Si la Gaspésie–Îles-de-la-Madeleine peut apparaître dans l’inertie des représentations savantes comme une région en « désertification » ou en « dévitalisation », il y existe aussi des dynamiques internes de développement en rupture avec une vision pessimiste de l’avenir régional. Les MRC d’Avignon et de Bonaventure forment une zone particulière qui connaît des dynamiques économiques et démographiques « anormales » en regard de ce que « devrait » être une région « rurale » de la « périphérie » conforme aux conceptions des sciences régionales. Quelques années de croissance démographique, des soldes migratoiresinterrégionaux positifs chez les 24-35 ans, la concentration de la population dans une « centralité » de municipalités adjacentes, le recul du secteur primaire dans l’emploi, la croissance des secteurs secondaire et tertiaire, et l’affluence grandissante des touristes entrainant une nouvelle urbanisation, sont des phénomènes qui témoignent d’une certaine « transition » (Morin, 2013). Transition « métropolitaine » marquée par une « urbanité » grandissante (Morin, 2013) ou ruralité en transformation qui sauvegarde son « identité » (Jean, 1997) ? Les prochains chapitres contribueront à donner une réponse à cette question.

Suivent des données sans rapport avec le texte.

/-- ENTRY_APPLY: the next row of the tally that is not held up by a draining camp is applied or held. -/
def Blk.entryApply (b : Blk) (i : Nat) (rd : View) : Blk :=
  match b.fence i with
  | none => b
  | some f =>
    if !b.live || f.phase ≠ .apply || f.park.isSome then b
    else
      f.todo.foldl (fun (a : Blk × Bool) r =>
        if a.2 then a else
        let b := a.1
        match f.tabs.find? (fun t => t.num = r.table), f.list.find? (fun e => leTable e = r.table) with
        | some t, some e =>
          (match Ds.bind (b.rowRead i t rd r.row) (fun b x =>
              Ds.bind (if t.reprows = 0 then (b, .ok none) else b.findOwn (.entry i) t rd) (fun b own => (b, .ok (x, own)))) with
           | (b, .ok (x, own)) => (b.rowApply f t e r x (t.globalRow own r.row), true)
           | (b, .wait) => (b, false)
           | (b, y) => (b.rowFail f r y, true))
        | _, _ => (b.holdRow f r false, true)) (b, false) |>.1

/-- ENTRY_APPLY. -/
def execEntryApply (fid : Nat) (rd : View) (s : State) : Out := upd (fun b => b.entryApply fid rd) s

/-- FENCE_ROW_WRITE_ACK (R255, R256): the writes of a row are acknowledged and lower UPDATES. -/
def Blk.rowAck (b : Blk) (i table row : Nat) : Blk :=
  match b.fence i with
  | none => b
  | some f =>
    match f.writes.find? (fun w => w.table = table && w.row = row) with
    | none => b
    | some w =>
      if !b.live || !b.passed w.ids then b
      else
        let b := b.setFence { f with writes := f.writes.erase w }
        match w.camp with
        | some h => b.campCount h 0 (-1)
        | none => b

/-- FENCE_ROW_WRITE_ACK. -/
def execFenceRowWriteAck (fid table row : Nat) (s : State) : Out := upd (fun b => b.rowAck fid table row) s

/-! ### E and the report (R235, R240) -/

/-- Stride of the dE area, of the states and of the master copy of E. -/
def TableCopy.deStride (t : TableCopy) : Nat := upTo 64 (4 * t.d)

/-- fp32 rows of a table's dE, state or master area. -/
def Blk.eArea (b : Blk) (fid : Nat) (t : TableCopy) (rd : View) (base : Nat) : Blk × Ds (List (List Nat)) :=
  Ds.bind (Blk.vreads (.entry fid) t.ctx rd ((List.range t.r).map (fun k => (base + k * t.deStride, 4 * t.d))) b)
    (fun b l => (b, .ok (l.map (fun x => (words32 t.d x).map (·.toNat)))))

/-- Base of plane k of E's state. -/
def TableCopy.esBase (t : TableCopy) (k : Nat) : Nat := opAddr t.opb 5 + k * t.r * t.deStride

/-- The states of E that OPT uses, by plane and row. -/
def Blk.eStates (b : Blk) (fid : Nat) (t : TableCopy) (rd : View) : Blk × Ds (List (List Nat) × List (List Nat)) :=
  let o := opOpt t.opb
  if o = 0 || o = 5 then (b, .ok ([], []))
  else if o = 2 then
    Ds.bind (Blk.vreads (.entry fid) t.ctx rd [(t.esBase 0, 4 * t.r)] b) (fun b l =>
      (b, .ok ((words32 t.r (l.getD 0 [])).map (fun x => [x.toNat]), [])))
  else
    Ds.bind (b.eArea fid t rd (t.esBase 0)) (fun b s0 =>
      if o = 4 then Ds.bind (b.eArea fid t rd (t.esBase 1)) (fun b s1 => (b, .ok (s0, s1))) else (b, .ok (s0, [])))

Aussi, la migration vers la Baie-des-Chaleurs participe à redessiner le dynamisme démographique du milieu. Il ne faut pas sous-estimer l’influence des nouveaux-arrivants sur les transformations économiques et sociales du milieu, mais aussi sur la structuration du territoire. Les « lieux » investis par les nouveaux arrivants peuvent connaître — comme souligné au chapitre suivant — une transformation de leur morphologie sociale. La migration de jeunes devient un objet d’étude légitime et intéressant en tant qu’elle participe au développement et aux transformations régionales. Le chapitre suivant situe le phénomène migratoire et en particulier la migration des jeunes dans son rapport avec les représentations du territoire.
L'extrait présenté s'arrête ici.